═════ SOURCE MATERIAL
-- ==== Sys2Proof/Machine/Sine.lean ====
section
/-! DEFINITION. The microstep table MT0 (R88): T[i] = round(65535 sin((i + 0.5) pi / 2048)), computed from the
formula of R88 and cut into sixteen pieces of 64 entries. -/
namespace Sys2Proof.Machine

/-- Entries 0 to 63 of MT0. -/
def mt0Piece0 : List Nat :=
  [50, 151, 251, 352, 452, 553, 653, 754, 854, 955, 1056, 1156, 1257, 1357, 1458, 1558,
   1659, 1759, 1860, 1960, 2061, 2161, 2261, 2362, 2462, 2563, 2663, 2764, 2864, 2965, 3065, 3165,
   3266, 3366, 3467, 3567, 3667, 3768, 3868, 3968, 4069, 4169, 4269, 4370, 4470, 4570, 4671, 4771,
   4871, 4971, 5072, 5172, 5272, 5372, 5472, 5573, 5673, 5773, 5873, 5973, 6073, 6173, 6273, 6374]

/-- Entries 64 to 127 of MT0. -/
def mt0Piece1 : List Nat :=
  [6474, 6574, 6674, 6774, 6874, 6974, 7074, 7173, 7273, 7373, 7473, 7573, 7673, 7773, 7873, 7972,
   8072, 8172, 8272, 8371, 8471, 8571, 8670, 8770, 8870, 8969, 9069, 9168, 9268, 9367, 9467, 9566,
   9666, 9765, 9865, 9964, 10063, 10163, 10262, 10361, 10460, 10560, 10659, 10758, 10857, 10956, 11055, 11154,
   11254, 11353, 11452, 11550, 11649, 11748, 11847, 11946, 12045, 12144, 12243, 12341, 12440, 12539, 12637, 12736]

/-- Entries 128 to 191 of MT0. -/
def mt0Piece2 : List Nat :=
  [12835, 12933, 13032, 13130, 13229, 13327, 13425, 13524, 13622, 13721, 13819, 13917, 14015, 14113, 14212, 14310,
   14408, 14506, 14604, 14702, 14800, 14898, 14996, 15093, 15191, 15289, 15387, 15485, 15582, 15680, 15777, 15875,
   15972, 16070, 16167, 16265, 16362, 16459, 16557, 16654, 16751, 16848, 16946, 17043, 17140, 17237, 17334, 17431,
   17527, 17624, 17721, 17818, 17915, 18011, 18108, 18205, 18301, 18398, 18494, 18590, 18687, 18783, 18879, 18976]

/-- Entries 192 to 255 of MT0. -/
def mt0Piece3 : List Nat :=
  [19072, 19168, 19264, 19360, 19456, 19552, 19648, 19744, 19840, 19936, 20031, 20127, 20223, 20318, 20414, 20509,
   20605, 20700, 20796, 20891, 20986, 21081, 21177, 21272, 21367, 21462, 21557, 21652, 21746, 21841, 21936, 22031,
   22125, 22220, 22315, 22409, 22503, 22598, 22692, 22786, 22881, 22975, 23069, 23163, 23257, 23351, 23445, 23539,
   23633, 23726, 23820, 23914, 24007, 24101, 24194, 24288, 24381, 24474, 24567, 24661, 24754, 24847, 24940, 25033]

/-- Entries 256 to 319 of MT0. -/
def mt0Piece4 : List Nat :=
  [25126, 25218, 25311, 25404, 25497, 25589, 25682, 25774, 25866, 25959, 26051, 26143, 26235, 26328, 26420, 26512,
   26603, 26695, 26787, 26879, 26970, 27062, 27154, 27245, 27336, 27428, 27519, 27610, 27701, 27792, 27883, 27974,
   28065, 28156, 28247, 28337, 28428, 28519, 28609, 28700, 28790, 28880, 28970, 29061, 29151, 29241, 29331, 29420,
   29510, 29600, 29690, 29779, 29869, 29958, 30047, 30137, 30226, 30315, 30404, 30493, 30582, 30671, 30760, 30849]

/-- Entries 320 to 383 of MT0. -/
def mt0Piece5 : List Nat :=
  [30937, 31026, 31114, 31203, 31291, 31380, 31468, 31556, 31644, 31732, 31820, 31908, 31995, 32083, 32171, 32258,
   32346, 32433, 32521, 32608, 32695, 32782, 32869, 32956, 33043, 33130, 33216, 33303, 33389, 33476, 33562, 33649,
   33735, 33821, 33907, 33993, 34079, 34165, 34251, 34336, 34422, 34507, 34593, 34678, 34763, 34848, 34934, 35019,
   35104, 35188, 35273, 35358, 35442, 35527, 35611, 35696, 35780, 35864, 35948, 36032, 36116, 36200, 36284, 36367]

/-- Entries 384 to 447 of MT0. -/
def mt0Piece6 : List Nat :=
  [36451, 36535, 36618, 36701, 36785, 36868, 36951, 37034, 37117, 37199, 37282, 37365, 37447, 37530, 37612, 37694,
   37777, 37859, 37941, 38023, 38105, 38186, 38268, 38350, 38431, 38512, 38594, 38675, 38756, 38837, 38918, 38999,
   39080, 39160, 39241, 39321, 39402, 39482, 39562, 39642, 39722, 39802, 39882, 39962, 40041, 40121, 40200, 40280,
   40359, 40438, 40517, 40596, 40675, 40754, 40832, 40911, 40989, 41068, 41146, 41224, 41302, 41380, 41458, 41536]

/-- Entries 448 to 511 of MT0. -/
def mt0Piece7 : List Nat :=
  [41614, 41691, 41769, 41846, 41924, 42001, 42078, 42155, 42232, 42309, 42385, 42462, 42539, 42615, 42691, 42768,
   42844, 42920, 42996, 43071, 43147, 43223, 43298, 43374, 43449, 43524, 43599, 43674, 43749, 43824, 43899, 43973,
   44048, 44122, 44197, 44271, 44345, 44419, 44493, 44566, 44640, 44714, 44787, 44860, 44934, 45007, 45080, 45153,
   45225, 45298, 45371, 45443, 45516, 45588, 45660, 45732, 45804, 45876, 45948, 46019, 46091, 46162, 46233, 46305]

/-- Entries 512 to 575 of MT0. -/
def mt0Piece8 : List Nat :=
  [46376, 46447, 46518, 46588, 46659, 46730, 46800, 46870, 46941, 47011, 47081, 47150, 47220, 47290, 47359, 47429,
   47498, 47567, 47636, 47705, 47774, 47843, 47912, 47980, 48049, 48117, 48185, 48253, 48321, 48389, 48457, 48524,
   48592, 48659, 48727, 48794, 48861, 48928, 48995, 49061, 49128, 49194, 49261, 49327, 49393, 49459, 49525, 49591,
   49656, 49722, 49787, 49853, 49918, 49983, 50048, 50113, 50178, 50242, 50307, 50371, 50435, 50499, 50563, 50627]

/-- Entries 576 to 639 of MT0. -/
def mt0Piece9 : List Nat :=
  [50691, 50755, 50818, 50882, 50945, 51008, 51071, 51134, 51197, 51260, 51322, 51385, 51447, 51509, 51571, 51633,
   51695, 51757, 51819, 51880, 51941, 52003, 52064, 52125, 52186, 52246, 52307, 52367, 52428, 52488, 52548, 52608,
   52668, 52728, 52788, 52847, 52906, 52966, 53025, 53084, 53143, 53202, 53260, 53319, 53377, 53435, 53493, 53551,
   53609, 53667, 53725, 53782, 53840, 53897, 53954, 54011, 54068, 54125, 54181, 54238, 54294, 54350, 54406, 54462]

/-- Entries 640 to 703 of MT0. -/
def mt0Piece10 : List Nat :=
  [54518, 54574, 54630, 54685, 54740, 54796, 54851, 54906, 54960, 55015, 55070, 55124, 55178, 55233, 55287, 55341,
   55394, 55448, 55502, 55555, 55608, 55661, 55714, 55767, 55820, 55873, 55925, 55977, 56030, 56082, 56134, 56185,
   56237, 56289, 56340, 56391, 56442, 56493, 56544, 56595, 56646, 56696, 56747, 56797, 56847, 56897, 56947, 56996,
   57046, 57095, 57145, 57194, 57243, 57292, 57340, 57389, 57437, 57486, 57534, 57582, 57630, 57678, 57725, 57773]

/-- Entries 704 to 767 of MT0. -/
def mt0Piece11 : List Nat :=
  [57820, 57868, 57915, 57962, 58009, 58055, 58102, 58148, 58195, 58241, 58287, 58333, 58378, 58424, 58470, 58515,
   58560, 58605, 58650, 58695, 58739, 58784, 58828, 58873, 58917, 58961, 59004, 59048, 59092, 59135, 59178, 59221,
   59264, 59307, 59350, 59393, 59435, 59477, 59519, 59561, 59603, 59645, 59687, 59728, 59769, 59810, 59851, 59892,
   59933, 59974, 60014, 60054, 60095, 60135, 60175, 60214, 60254, 60293, 60333, 60372, 60411, 60450, 60489, 60527]

/-- Entries 768 to 831 of MT0. -/
def mt0Piece12 : List Nat :=
  [60566, 60604, 60642, 60680, 60718, 60756, 60793, 60831, 60868, 60905, 60943, 60979, 61016, 61053, 61089, 61126,
   61162, 61198, 61234, 61269, 61305, 61340, 61376, 61411, 61446, 61481, 61516, 61550, 61585, 61619, 61653, 61687,
   61721, 61755, 61788, 61822, 61855, 61888, 61921, 61954, 61987, 62019, 62052, 62084, 62116, 62148, 62180, 62212,
   62243, 62274, 62306, 62337, 62368, 62399, 62429, 62460, 62490, 62520, 62550, 62580, 62610, 62640, 62669, 62698]

/-- Entries 832 to 895 of MT0. -/
def mt0Piece13 : List Nat :=
  [62728, 62757, 62786, 62814, 62843, 62871, 62900, 62928, 62956, 62984, 63011, 63039, 63066, 63094, 63121, 63148,
   63174, 63201, 63228, 63254, 63280, 63306, 63332, 63358, 63384, 63409, 63434, 63460, 63485, 63509, 63534, 63559,
   63583, 63607, 63632, 63656, 63679, 63703, 63727, 63750, 63773, 63796, 63819, 63842, 63865, 63887, 63909, 63932,
   63954, 63976, 63997, 64019, 64040, 64062, 64083, 64104, 64124, 64145, 64166, 64186, 64206, 64226, 64246, 64266]

/-- Entries 896 to 959 of MT0. -/
def mt0Piece14 : List Nat :=
  [64286, 64305, 64324, 64343, 64362, 64381, 64400, 64419, 64437, 64455, 64473, 64491, 64509, 64527, 64544, 64562,
   64579, 64596, 64613, 64629, 64646, 64662, 64679, 64695, 64711, 64727, 64742, 64758, 64773, 64788, 64803, 64818,
   64833, 64848, 64862, 64876, 64891, 64905, 64918, 64932, 64946, 64959, 64972, 64985, 64998, 65011, 65024, 65036,
   65048, 65060, 65072, 65084, 65096, 65108, 65119, 65130, 65141, 65152, 65163, 65174, 65184, 65194, 65204, 65214]

/-- Entries 960 to 1023 of MT0. -/
def mt0Piece15 : List Nat :=
  [65224, 65234, 65244, 65253, 65262, 65271, 65280, 65289, 65298, 65306, 65314, 65323, 65331, 65338, 65346, 65354,
   65361, 65368, 65375, 65382, 65389, 65396, 65402, 65409, 65415, 65421, 65427, 65432, 65438, 65443, 65448, 65454,
   65459, 65463, 65468, 65472, 65477, 65481, 65485, 65489, 65492, 65496, 65499, 65503, 65506, 65509, 65511, 65514,
   65516, 65519, 65521, 65523, 65525, 65526, 65528, 65529, 65531, 65532, 65533, 65533, 65534, 65535, 65535, 65535]

/-- The sixteen pieces of MT0. -/
def mt0Pieces : List (List Nat) :=
  [mt0Piece0, mt0Piece1, mt0Piece2, mt0Piece3, mt0Piece4, mt0Piece5, mt0Piece6, mt0Piece7, mt0Piece8, mt0Piece9, mt0Piece10, mt0Piece11, mt0Piece12, mt0Piece13, mt0Piece14, mt0Piece15]

/-- Entry `i` of MT0. -/
def mt0 (i : Nat) : Nat := (((mt0Pieces[i / 64]?).getD [])[i % 64]?).getD 0

end Sys2Proof.Machine
end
══════════
• ABOUT THIS EXERCISE: Report all lines in the records that include the string "Machine".

• PROBLEM SOLUTION:
-- ==== Sys2Proof/Machine/Sine.lean ====
namespace Sys2Proof.Machine
end Sys2Proof.Machine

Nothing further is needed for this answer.